/-- Add 1 to a token's count: saturates at 65,535; a full table leaves the token out. -/
def State.countAdd (s : State) (st tok : Nat) : State :=
  match s.countOf st tok with
  | some i => s.writeLE (Stream.counts st + 8 * i + 4) 2 (min 65535 (s.countNum st i + 1))
  | none =>
    match (List.range countRecords).find? (fun i => decide (s.countNum st i = 0)) with
    | some i => s.writeBytes (Stream.counts st + 8 * i) (natLE 4 tok ++ natLE 2 1 ++ [0#8, 0#8])
    | none => s

/-- Take 1 from a token's count (R253). -/
def State.countSub (s : State) (st tok : Nat) : State :=
  match s.countOf st tok with
  | some i => s.writeLE (Stream.counts st + 8 * i + 4) 2 (s.countNum st i - 1)
  | none => s

/-- Is a line of the count table marked (R343)? -/
def State.countsMarked (s : State) (st : Nat) : Bool := s.anyMarked (Stream.counts st) (8 * countRecords)

/-! ### Tokenisers (R267 to R270) -/

def State.tokeniser (s : State) (c : Nat) : Option TokImage := Tab.find s.tokenisers c

/-- String of a token in a context's tokeniser; empty where it has none. -/
def State.tokString (s : State) (c id : Nat) : List Byte :=
  match s.tokeniser c with
  | some t => if id < t.vocab then t.string id else []
  | none => []

def State.isSpecial (s : State) (c id : Nat) : Bool :=
  match s.tokeniser c with | some t => t.specialIds.contains id | none => false

/-- Length byte of a stop record (R270). -/
def State.stopLen (s : State) (x : Stream) (i : Nat) : Nat := s.readLE (x.stopAddr + 72 * i) 1

/-- R270: every stop record has a length in range. -/
def State.stopsOk (s : State) (x : Stream) : Bool :=
  (List.range x.stopCount).all (fun i => let n := s.stopLen x i
    decide (1 ≤ n) && decide (n ≤ if x.text then 64 else 16))

/-- Stop sequences as bytes or identifiers. -/
def State.stops (s : State) (x : Stream) : List (List Nat) :=
  tabulate x.stopCount (fun i => tabulate (s.stopLen x i) (fun j =>
    if x.text then s.readLE (x.stopAddr + 72 * i + 8 + j) 1 else s.readLE (x.stopAddr + 72 * i + 8 + 4 * j) 4))

/-- A tokeniser that waits takes over once no stream of its context is in ADMITTED or PREFILL (R267). -/
def State.applyTokeniser (s : State) (c : Nat) : State :=
  match Tab.find s.tokWait c with
  | none => s
  | some ws =>
    if !(s.streamsIn c (fun t => decide (t = .admitted ∨ t = .prefill))).isEmpty then s
    else ws.foldl (fun s w => { s with tokenisers := Tab.put s.tokenisers c w.image }.complete w.cmd stOk 0)
      { s with tokWait := Tab.del s.tokWait c }

/-! ### Delivery (R269, R270, R295) -/

/-- Items that a stream draws from a token: its identifier, or in text mode its bytes (R269). -/
def State.itemsOf (s : State) (x : Stream) (k id : Nat) : List (Nat × Nat) :=
  if !x.text then [(k, id)]
  else if x.skipSpecial && s.isSpecial x.context id then []
  else (s.tokString x.context id).map (fun b => (k, b.toNat))

def asBytes (xs : List (Nat × Nat)) : List Byte := xs.map (fun p => BitVec.ofNat 8 p.2)

/-- How many of the items may be delivered: all but an end that may begin a stop sequence, or in text mode a UTF-8 sequence. -/
def releasable (text : Bool) (stops : List (List Nat)) (xs : List (Nat × Nat)) : Nat :=
  let n := xs.length - stopTail stops (xs.map Prod.snd)
  if text then n - utf8Tail (asBytes (xs.take n)) else n

/-- Items move to the ready list; ordinals already delivered are not delivered again (R273). -/
def Stream.release (x : Stream) (go keep : List (Nat × Nat)) : Stream :=
  { x with work := { x.work with ready := x.work.ready ++ go.filter (fun p => decide (x.delivered ≤ p.1)), heldBack := keep } }

/-- The stream ends: what is held back goes out, and a record with END is due. -/
def Stream.finish (x : Stream) (reason : Nat) (pending : List (Nat × Nat)) : Stream :=
  let y := x.release pending []
  { y with state := .done, endReason := reason, work := { y.work with endDue := true } }

/-- Items that may go to the host now: while mirrored, those the standby has acknowledged (R271). -/
def Stream.deliverable (x : Stream) : List (Nat × Nat) :=
  if x.mirrored then x.work.ready.takeWhile (fun p => decide (p.1 < x.work.acked)) else x.work.ready

/-- Items of the next record: 10 identifiers, or whole tokens up to 40 bytes; a longer token is cut (R295). -/
def Stream.nextItems (x : Stream) : List (Nat × Nat) :=
  let xs := x.deliverable
  if !x.text then xs.take 10
  else match xs with
    | [] => []
    | (k, _) :: _ =>
      let one := xs.takeWhile (fun p => decide (p.1 = k))
      if 40 ≤ one.length then one.take 40
      else
        let n := ((List.range 41).filter (fun n => decide (n ≤ xs.length) &&
          (decide (n = xs.length) || decide ((xs[n]?).map Prod.fst ≠ (xs[n - 1]?).map Prod.fst)))).foldl max 0
        xs.take (max n one.length)

/-- Sampled tokens that a stream may have beyond its written records (R295). -/
def tokenLimit : Nat := 64

/-- A text stream has reached the limit of R295 with tokens that give no bytes, and nothing is held back: a record of no bytes takes them
(log 34). -/
def Stream.silent (x : Stream) : Bool :=
  x.text && x.work.ready.isEmpty && x.work.heldBack.isEmpty && decide (x.delivered + tokenLimit ≤ x.generated)

/-- The next token record of a stream, if one is due, and the machine with it taken from the stream (R295). -/
def State.nextRecord (s : State) (st : Nat) : Option (List Byte × State) :=
  let x := s.stream st
  let items := x.nextItems
  let rest := x.work.ready.drop items.length
  let last := x.work.endDue && rest.isEmpty
  if items.isEmpty && !last && !x.silent then none
  else
    let (fill, s) := s.draw
    let more := fun (k : Nat) => (rest ++ x.work.heldBack).any (fun p => decide (p.1 = k))
    let first := match items with | p :: _ => p.1 | [] => fill % 2 ^ 32
    let delivered := match items.getLast? with
      | some p => max x.delivered (if more p.1 then p.1 else p.1 + 1)
      | none => if x.silent then x.generated else x.delivered
    let flags := 2 * b2n last + 4 * b2n x.text + 8 * b2n (x.text && more first && !items.isEmpty)
    let body := if x.text then asBytes items else items.flatMap (fun p => natLE 4 p.2)
    let bs := [0x03#8, BitVec.ofNat 8 flags, BitVec.ofNat 8 x.endReason, BitVec.ofNat 8 items.length] ++ natLE 2 st ++ [0#8, 0#8] ++
      natLE 8 x.tag.toNat ++ natLE 4 first ++ natLE 4 delivered ++ body ++ natLE (40 - body.length) fill
    some (bs, s.setStream st { x with delivered := delivered, work := { x.work with ready := rest, endDue := x.work.endDue && !last } })

/-- One token record, if one is due and the ring takes it (R295, R302). -/
def State.deliverOne (s : State) (st : Nat) : Option State :=
  let r := s.ring (s.stream st).tokenRing
  if !r.enabled || decide (r.kind ≠ 3) || r.full || !r.waiting.isEmpty then none
  else (s.nextRecord st).map (fun (bs, t) => t.writeToken (s.stream st).tokenRing bs)

/-- Write every record that is due while the ring takes them. -/
def State.deliver (s : State) (st : Nat) : Nat → State
  | 0 => s
  | fuel + 1 => match s.deliverOne st with
    | none => s
    | some s => s.deliver st fuel

/-- Enough for the 4 KiB of text and 64 tokens a stream may have beyond its records. -/
def deliverFuel : Nat := 8192

def State.deliverAll (s : State) (st : Nat) : State := s.deliver st deliverFuel

/-- Streams of a token ring write what waits (R295, R302). -/
def State.deliverRing (s : State) (n : Nat) : State :=
  ((s.streams.filter (fun p => decide (p.2.tokenRing = n))).map Prod.fst).foldl State.deliverAll s

/-- Every record that is due goes to the stream's ring, and waits there while the ring does not take it: a record is never dropped
(R293). -/
def State.flushTokens (s : State) (st : Nat) : Nat → State
  | 0 => s
  | fuel + 1 =>
    let n := (s.stream st).tokenRing
    if (s.ring n).kind ≠ 3 then s
    else match s.nextRecord st with
      | none => s
      | some (bs, t) => (t.putToken n bs).flushTokens st fuel

/-- R295: may the stream sample one token more? A token's string has at most 256 bytes (R267). -/
def Stream.mayDraw (x : Stream) : Bool :=
  let xs := x.work.ready ++ x.work.heldBack
  decide (x.generated < x.delivered + tokenLimit) && (!x.text || decide (xs.length + 256 ≤ 4096))

/-! ### Undoing an input or a step (R253, R422) -/

/-- Set a layer page's FILL back and reopen it: the tokens from FILL on have codes 0 and scale 0 again, as in a page that was never
sealed (R212, R213). -/
def State.reopenPage (s : State) (i : PageId) (fill : Nat) : State :=
  let e := s.pte i
  if !e.valid || decide (leNat (s.slotRead e.tier e.slot 0x885 1) ≤ fill) then s
  else
    let zeros := fun (n : Nat) => List.replicate n 0#8
    let clear := fun (s : State) (base : Nat) =>
      (s.pageWrite e (base + 64 * fill) (zeros (64 * (16 - fill)))).pageWrite e (base + 0x400 + 4 * fill) (zeros (4 * (16 - fill)))
    let s := clear (clear s 0) 0x440
    ((s.pageWrite e 0x885 [BitVec.ofNat 8 fill, 0#8]).pageWrite e 0x88C (zeros 12)).pageWrite e 0x8BC (zeros 68)

/-- Free one page. -/
def State.freePage (s : State) (i : PageId) : State :=
  let e := s.pte i
  if !e.valid then s
  else
    let s := if e.cached then s.evict e.cslot else s
    (s.kvRelease e.tier e.slot).setPte i (PtEntry.of 0)

/-- Set TOKENS of every layer back to `base`, free the pages above it and reopen the page it falls in. -/
def State.rollbackKv (s : State) (st base : Nat) : State :=
  let d := (s.stream st).kvDir
  if d = 0 then s
  else
    let s := s.dropFetches (fun f => decide (f.id.stream = st) && decide (base ≤ 16 * f.id.page))
    let s := (s.pagesOf st).foldl (fun s i =>
      if base ≤ 16 * i.page then s.freePage i
      else if i.page = base / 16 then s.reopenPage i (base % 16)
      else s) s
    (List.range (s.dirLayers d)).foldl (fun s l =>
      (s.setTokens d l (min base (s.dirTokens d l))).repin st l) s

/-- R253: discard what the cancelled input added. -/
def State.discardInput (s : State) (st : Nat) : State :=
  let x := s.stream st
  let s := s.rollbackKv st x.work.basePos
  let added := x.promptLen - x.work.basePrompt
  let first := x.work.basePrompt + x.generated
  let s := if x.penalisePrompt && !x.work.queued then
      (List.range added).foldl (fun t i => t.countSub st (s.historyAt st (first + i))) s
    else s
  s.modStream st (fun x => { x with promptLen := x.work.basePrompt, remote := false
                                    work := { x.work with spans := x.work.spans.dropLast, queued := false } })

/-! ### Messages to other packages (R259, R271, R355) -/

/-- Hand a MAIL message to the fabric; the firmware's layout of its body is open. -/
def State.mailTo (s : State) (pkg : Nat) : State :=
  { s.handFab 2 1 pkg 0 0 (Config.mailBody s.free) with free := s.free + 1 }

/-! ### Ends of streams -/

/-- PREFILL jobs that the scheduler has formed leave a stream out (R253). -/
def State.dropPrefill (s : State) (st : Nat) : State :=
  let without := s.prefillJobs.map (fun p => { p with entries := p.entries.filter (fun e => decide (e.1 ≠ st)) })
  { s with prefillJobs := without.filter (fun p => !p.entries.isEmpty) }

/-- R253: the cancel of a stream that may end now: DONE with reason 5, the input discarded. -/
def State.endInput (s : State) (st : Nat) (e : SubEntry) : State :=
  let x := s.stream st
  let s := if x.remote then s.mailTo x.peer else s
  let s := (s.dropPrefill st).discardInput st
  let s := s.modStream st (fun x => { (x.finish 5 x.work.heldBack) with work := { (x.finish 5 x.work.heldBack).work with cancel := none } })
  ((s.deliverAll st).complete e stOk 0).applyTokeniser x.context

/-- Cancelled inputs whose posted jobs are done (R253). -/
def State.settleCancels (s : State) : State :=
  (s.streams.filterMap (fun p => match p.2.work.cancel with
    | some e => if p.2.state = .prefill then some (p.1, e) else none
    | none => none)).foldl (fun s (st, e) => if s.jobsOf st then s else s.endInput st e) s

/-- The stream's entry becomes FREE, its slots and jobs of the page mover with it; a standby is told; a tokeniser that waited for the
stream takes over (R252, R267, R271). -/
def State.freeStream (s : State) (st : Nat) : State :=
  let x := s.stream st
  let s := if x.mirrored then s.mailTo x.peer else s
  let s := ((s.dropPrefill st).kvReleaseAll st).setStream st Stream.reset
  { s with parks := Tab.del s.parks st }.applyTokeniser x.context

/-- TOKENS of every layer equals the stream's positions: every page of its input is present (R252). -/
def State.pagesPresent (s : State) (st : Nat) : Bool :=
  let x := s.stream st
  decide (x.kvDir ≠ 0) && (List.range (s.dirLayers x.kvDir)).all (fun l => decide (s.dirTokens x.kvDir l = x.positions))

/-- Does the live set of a saturated context let a stream run (R144)? -/
def State.mayRun (s : State) (st : Nat) : Bool :=
  let x := s.stream st
  let c := s.ctx x.context
  !c.saturated || (decide (x.state = .decode) && c.liveSet.contains st)

end Sys2Proof.Machine
end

_Problem description:_ All lines in the records that contain "reopenPage" are to be copied and returned.

_Answer for the task:_
def State.reopenPage (s : State) (i : PageId) (fill : Nat) : State :=
      else if i.page = base / 16 then s.reopenPage i (base % 16)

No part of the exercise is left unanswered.